(Exercise directions) Please copy out the records that follow exactly as they stand.

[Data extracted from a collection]
=== Section Start ===
-- ==== Sys2Proof/Machine/State.lean ====
section
/-! DEFINITION. The state of the block as plain data, and the state after reset. Each structure names the rules of
spec/ that give its fields; INVENTORY.md lists every field with its reset value. Counts and times are `Nat`
(saturation and wrap-around are applied by the operation that writes them), bit fields are bit vectors. A time is
in ticks of 2^-16 ns (R5, 00_scope.md Full time) unless its name says otherwise. -/
namespace Sys2Proof.Machine

/-- Sparse memory: (address, value), addresses strictly rising, no entry equal to what an unlisted address reads
as. The operations that keep this form stand in Machine/Ops.lean. -/
abbrev Mem (α : Type) := List (Nat × α)

/-- Reasons a step could stop the machine. The spec gives the block no such stop: every error is a status, a flag
or a run ending. The one reason is never raised by a meaning; it stands for a machine check that stepping never
reaches. Safe. -/
inductive Fault where
  /-- Raised by nobody. Safe. -/
  | machineCheck
  deriving DecidableEq, Repr

/-- Reasons a command has no meaning. -/
inductive Refusal where
  /-- Raised by `exec` for a row whose meaning is not written. Safe. -/
  | notModelled (mnemonic : String)
  deriving DecidableEq, Repr

/-! ### Identity, power and boot -/

/-- Table — Variants (00_scope.md). -/
inductive Variant where
  | a | x | l
  deriving DecidableEq, Repr

/-- What the fuses give (R30, R42). -/
structure Fuse where
  variant : Variant := .a
  dieId : BitVec 64 := 0
  deriving DecidableEq, Repr

/-- Where the device stands between power and service (R459, R507, R508, R520). -/
inductive BootPhase where
  | off | quiet | booting | hold | flash | up
  deriving DecidableEq, Repr

structure Boot where
  phase : BootPhase := .off
  bootMode : BitVec 2 := 0
  hpDisable : Bool := false
  testMode : Bool := false
  /-- image loaded: 0 A, 1 B (R500 BOOT_IMAGE) -/
  image : Option (BitVec 2) := none
  /-- the image a fallback must load next (R507) -/
  forced : Option (BitVec 2) := none
  fallback : Bool := false
  noImage : Bool := false
  bistDone : Bool := false
  tkrefDone : Bool := false
  /-- SPD reads and training have ended (R308) -/
  trained : Bool := false
  /-- clerks that the system kernels of a correlation product and of a beam product take: the running firmware's choice, which the
  spec does not give (R21; the model's own field, notes/assumptions/131.md) -/
  kernelNeeds : Nat × Nat := (0, 0)
  /-- what started this boot, as RESET of R458 names it: 1 power-on, 2 pin, 3 device, 4 Teller restart -/
  kind : Nat := 1
  deriving DecidableEq, Repr

/-- Output pins and the levels the environment drives (R417, R431, R452, R497, R520). -/
structure Pins where
  vddAo : Bool := false
  resetN : Bool := false
  pwrOk : Bool := false
  perstN : Bool := false
  ppsOut : Bool := false
  /-- per TRIG_OUT pin: the time its pulse ends, while high (R239) -/
  trigOut : List (Option Nat) := List.replicate 4 none
  /-- per SYNC_OUT pin: the time its pulse ends, while high (R431) -/
  syncOut : List (Option Nat) := List.replicate 8 none
  deriving DecidableEq, Repr

/-- TAP controller states of IEEE 1149.1 (R510). -/
inductive Tap where
  | reset | idle
  | selDr | capDr | shDr | ex1Dr | pauDr | ex2Dr | updDr
  | selIr | capIr | shIr | ex1Ir | pauIr | ex2Ir | updIr
  deriving DecidableEq, Repr

structure Jtag where
  tap : Tap := .reset
  /-- the instruction in force -/
  ir : BitVec 8 := 0x01
  irShift : BitVec 8 := 0
  /-- the selected data register while it shifts: IDCODE (32) or BYPASS (1) -/
  dr : BitVec 32 := 0
  tdo : Bool := false
  deriving DecidableEq, Repr

/-! ### Ledger -/

/-- USABLE bits by class (R41, R42); bit i of a list is unit i. -/
structure Usable where
  tiles : List Bool := List.replicate 132 false
  clerks : List Bool := List.replicate 16 false
  dma : List Bool := List.replicate 4 false
  teller : List Bool := List.replicate 3 false
  dies : List Bool := List.replicate 2 false
  resCh : List Bool := List.replicate 8 false
  octets : List Bool := List.replicate 64 false
  beamformer : Bool := false
  trigger : Bool := false
  reserve : Bool := false
  deriving DecidableEq, Repr

/-- R49. -/
structure Spare where
  state : Nat := 1
  replaces : Nat := 0xFFFF
  mapTime : BitVec 64 := 0
  deriving DecidableEq, Repr

/-- Retirement state of one Vault die (R45). -/
structure DieMap where
  banks : List Nat := []
  pages : List Nat := []
  deriving DecidableEq, Repr

/-- One key slot (R51, R126, R243, R336, R364). -/
structure KeySlot where
  state : Nat := 0
  usage : Nat := 0
  keyId : BitVec 32 := 0
  key : List Byte := []
  handle : Handle := 0
  cmdSend : Nat := 1
  trigSend : Nat := 1
  /-- highest sequence accepted, by source peer (R126) -/
  high : List (Nat × Nat) := []
  deriving DecidableEq, Repr

/-- What a MEMORY entry of a Reserve channel shows (R45). -/
structure ModuleInfo where
  state : Nat
  ranks : Nat
  rateMts : Nat
  vendor : BitVec 32
  capacity : Nat
  features : BitVec 32
  deriving DecidableEq, Repr

/-- What the entries of the Ledger that the Teller writes are computed from, as of one moment (R40). -/
structure LedgerView where
  usable : Usable := {}
  dies : List DieMap := [{}, {}]
  spares : List Spare := [{}, {}, {}, {}]
  /-- STATE, USAGE and KEY_ID of each key slot -/
  keys : List (Nat × Nat × BitVec 32) := []
  modules : List ModuleInfo := []
  deriving DecidableEq, Repr

structure Ledger where
  generation : BitVec 32 := 1
  firstDone : Bool := false
  /-- a rewrite is in progress after the first: GENERATION is odd (R33, R35) -/
  dirty : Bool := false
  /-- a change was committed while it was: a further rewrite follows (R35) -/
  again : Bool := false
  /-- what the image records: the changes committed before the first increment of its last rewrite (R35) -/
  shown : LedgerView := {}
  /-- changes of what it records so far (the model's own) -/
  changes : Nat := 0
  writeTime : BitVec 64 := 0
  fwVersion : BitVec 32 := 0
  usable : Usable := {}
  dies : List DieMap := [{}, {}]
  spares : List Spare := [{}, {}, {}, {}]
  keys : List KeySlot := List.replicate 16 {}
  errata : List (BitVec 64) := []
  deriving DecidableEq, Repr

/-! ### PCIe rings, host port, SPI -/

/-- R326, R327. -/
structure Ring where
  cmdBase : BitVec 64 := 0
  rplBase : BitVec 64 := 0
  notifyAll : Bool := false
  hold : Bool := false
  enable : Bool := false
  fetchErr : Bool := false
  /-- the entry at CMD_HEAD could not be read; fetching waits for FETCH_ERR and HOLD to clear (R330) -/
  entryErr : Bool := false
  doorbellErr : Bool := false
  baseErr : Bool := false
  cmdTail : BitVec 13 := 0
  cmdHead : BitVec 13 := 0
  rplHead : BitVec 13 := 0
  rplTail : BitVec 13 := 0
  deriving DecidableEq, Repr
=== Section End ===
(Exercise output)
-- ==== Sys2Proof/Machine/State.lean ====
section
/-! DEFINITION. The state of the block as plain data, and the state after reset. Each structure names the rules of
spec/ that give its fields; INVENTORY.md lists every field with its reset value. Counts and times are `Nat`
(saturation and wrap-around are applied by the operation that writes them), bit fields are bit vectors. A time is
in ticks of 2^-16 ns (R5, 00_scope.md Full time) unless its name says otherwise. -/
namespace Sys2Proof.Machine

/-- Sparse memory: (address, value), addresses strictly rising, no entry equal to what an unlisted address reads
as. The operations that keep this form stand in Machine/Ops.lean. -/
abbrev Mem (α : Type) := List (Nat × α)

/-- Reasons a step could stop the machine. The spec gives the block no such stop: every error is a status, a flag
or a run ending. The one reason is never raised by a meaning; it stands for a machine check that stepping never
reaches. Safe. -/
inductive Fault where
  /-- Raised by nobody. Safe. -/
  | machineCheck
  deriving DecidableEq, Repr

/-- Reasons a command has no meaning. -/
inductive Refusal where
  /-- Raised by `exec` for a row whose meaning is not written. Safe. -/
  | notModelled (mnemonic : String)
  deriving DecidableEq, Repr

/-! ### Identity, power and boot -/

/-- Table — Variants (00_scope.md). -/
inductive Variant where
  | a | x | l
  deriving DecidableEq, Repr

/-- What the fuses give (R30, R42). -/
structure Fuse where
  variant : Variant := .a
  dieId : BitVec 64 := 0
  deriving DecidableEq, Repr

/-- Where the device stands between power and service (R459, R507, R508, R520). -/
inductive BootPhase where
  | off | quiet | booting | hold | flash | up
  deriving DecidableEq, Repr

structure Boot where
  phase : BootPhase := .off
  bootMode : BitVec 2 := 0
  hpDisable : Bool := false
  testMode : Bool := false
  /-- image loaded: 0 A, 1 B (R500 BOOT_IMAGE) -/
  image : Option (BitVec 2) := none
  /-- the image a fallback must load next (R507) -/
  forced : Option (BitVec 2) := none
  fallback : Bool := false
  noImage : Bool := false
  bistDone : Bool := false
  tkrefDone : Bool := false
  /-- SPD reads and training have ended (R308) -/
  trained : Bool := false
  /-- clerks that the system kernels of a correlation product and of a beam product take: the running firmware's choice, which the
  spec does not give (R21; the model's own field, notes/assumptions/131.md) -/
  kernelNeeds : Nat × Nat := (0, 0)
  /-- what started this boot, as RESET of R458 names it: 1 power-on, 2 pin, 3 device, 4 Teller restart -/
  kind : Nat := 1
  deriving DecidableEq, Repr

/-- Output pins and the levels the environment drives (R417, R431, R452, R497, R520). -/
structure Pins where
  vddAo : Bool := false
  resetN : Bool := false
  pwrOk : Bool := false
  perstN : Bool := false
  ppsOut : Bool := false
  /-- per TRIG_OUT pin: the time its pulse ends, while high (R239) -/
  trigOut : List (Option Nat) := List.replicate 4 none
  /-- per SYNC_OUT pin: the time its pulse ends, while high (R431) -/
  syncOut : List (Option Nat) := List.replicate 8 none
  deriving DecidableEq, Repr

/-- TAP controller states of IEEE 1149.1 (R510). -/
inductive Tap where
  | reset | idle
  | selDr | capDr | shDr | ex1Dr | pauDr | ex2Dr | updDr
  | selIr | capIr | shIr | ex1Ir | pauIr | ex2Ir | updIr
  deriving DecidableEq, Repr

structure Jtag where
  tap : Tap := .reset
  /-- the instruction in force -/
  ir : BitVec 8 := 0x01
  irShift : BitVec 8 := 0
  /-- the selected data register while it shifts: IDCODE (32) or BYPASS (1) -/
  dr : BitVec 32 := 0
  tdo : Bool := false
  deriving DecidableEq, Repr

/-! ### Ledger -/

/-- USABLE bits by class (R41, R42); bit i of a list is unit i. -/
structure Usable where
  tiles : List Bool := List.replicate 132 false
  clerks : List Bool := List.replicate 16 false
  dma : List Bool := List.replicate 4 false
  teller : List Bool := List.replicate 3 false
  dies : List Bool := List.replicate 2 false
  resCh : List Bool := List.replicate 8 false
  octets : List Bool := List.replicate 64 false
  beamformer : Bool := false
  trigger : Bool := false
  reserve : Bool := false
  deriving DecidableEq, Repr

/-- R49. -/
structure Spare where
  state : Nat := 1
  replaces : Nat := 0xFFFF
  mapTime : BitVec 64 := 0
  deriving DecidableEq, Repr

/-- Retirement state of one Vault die (R45). -/
structure DieMap where
  banks : List Nat := []
  pages : List Nat := []
  deriving DecidableEq, Repr

/-- One key slot (R51, R126, R243, R336, R364). -/
structure KeySlot where
  state : Nat := 0
  usage : Nat := 0
  keyId : BitVec 32 := 0
  key : List Byte := []
  handle : Handle := 0
  cmdSend : Nat := 1
  trigSend : Nat := 1
  /-- highest sequence accepted, by source peer (R126) -/
  high : List (Nat × Nat) := []
  deriving DecidableEq, Repr

/-- What a MEMORY entry of a Reserve channel shows (R45). -/
structure ModuleInfo where
  state : Nat
  ranks : Nat
  rateMts : Nat
  vendor : BitVec 32
  capacity : Nat
  features : BitVec 32
  deriving DecidableEq, Repr

/-- What the entries of the Ledger that the Teller writes are computed from, as of one moment (R40). -/
structure LedgerView where
  usable : Usable := {}
  dies : List DieMap := [{}, {}]
  spares : List Spare := [{}, {}, {}, {}]
  /-- STATE, USAGE and KEY_ID of each key slot -/
  keys : List (Nat × Nat × BitVec 32) := []
  modules : List ModuleInfo := []
  deriving DecidableEq, Repr

structure Ledger where
  generation : BitVec 32 := 1
  firstDone : Bool := false
  /-- a rewrite is in progress after the first: GENERATION is odd (R33, R35) -/
  dirty : Bool := false
  /-- a change was committed while it was: a further rewrite follows (R35) -/
  again : Bool := false
  /-- what the image records: the changes committed before the first increment of its last rewrite (R35) -/
  shown : LedgerView := {}
  /-- changes of what it records so far (the model's own) -/
  changes : Nat := 0
  writeTime : BitVec 64 := 0
  fwVersion : BitVec 32 := 0
  usable : Usable := {}
  dies : List DieMap := [{}, {}]
  spares : List Spare := [{}, {}, {}, {}]
  keys : List KeySlot := List.replicate 16 {}
  errata : List (BitVec 64) := []
  deriving DecidableEq, Repr

/-! ### PCIe rings, host port, SPI -/

/-- R326, R327. -/
structure Ring where
  cmdBase : BitVec 64 := 0
  rplBase : BitVec 64 := 0
  notifyAll : Bool := false
  hold : Bool := false
  enable : Bool := false
  fetchErr : Bool := false
  /-- the entry at CMD_HEAD could not be read; fetching waits for FETCH_ERR and HOLD to clear (R330) -/
  entryErr : Bool := false
  doorbellErr : Bool := false
  baseErr : Bool := false
  cmdTail : BitVec 13 := 0
  cmdHead : BitVec 13 := 0
  rplHead : BitVec 13 := 0
  rplTail : BitVec 13 := 0
  deriving DecidableEq, Repr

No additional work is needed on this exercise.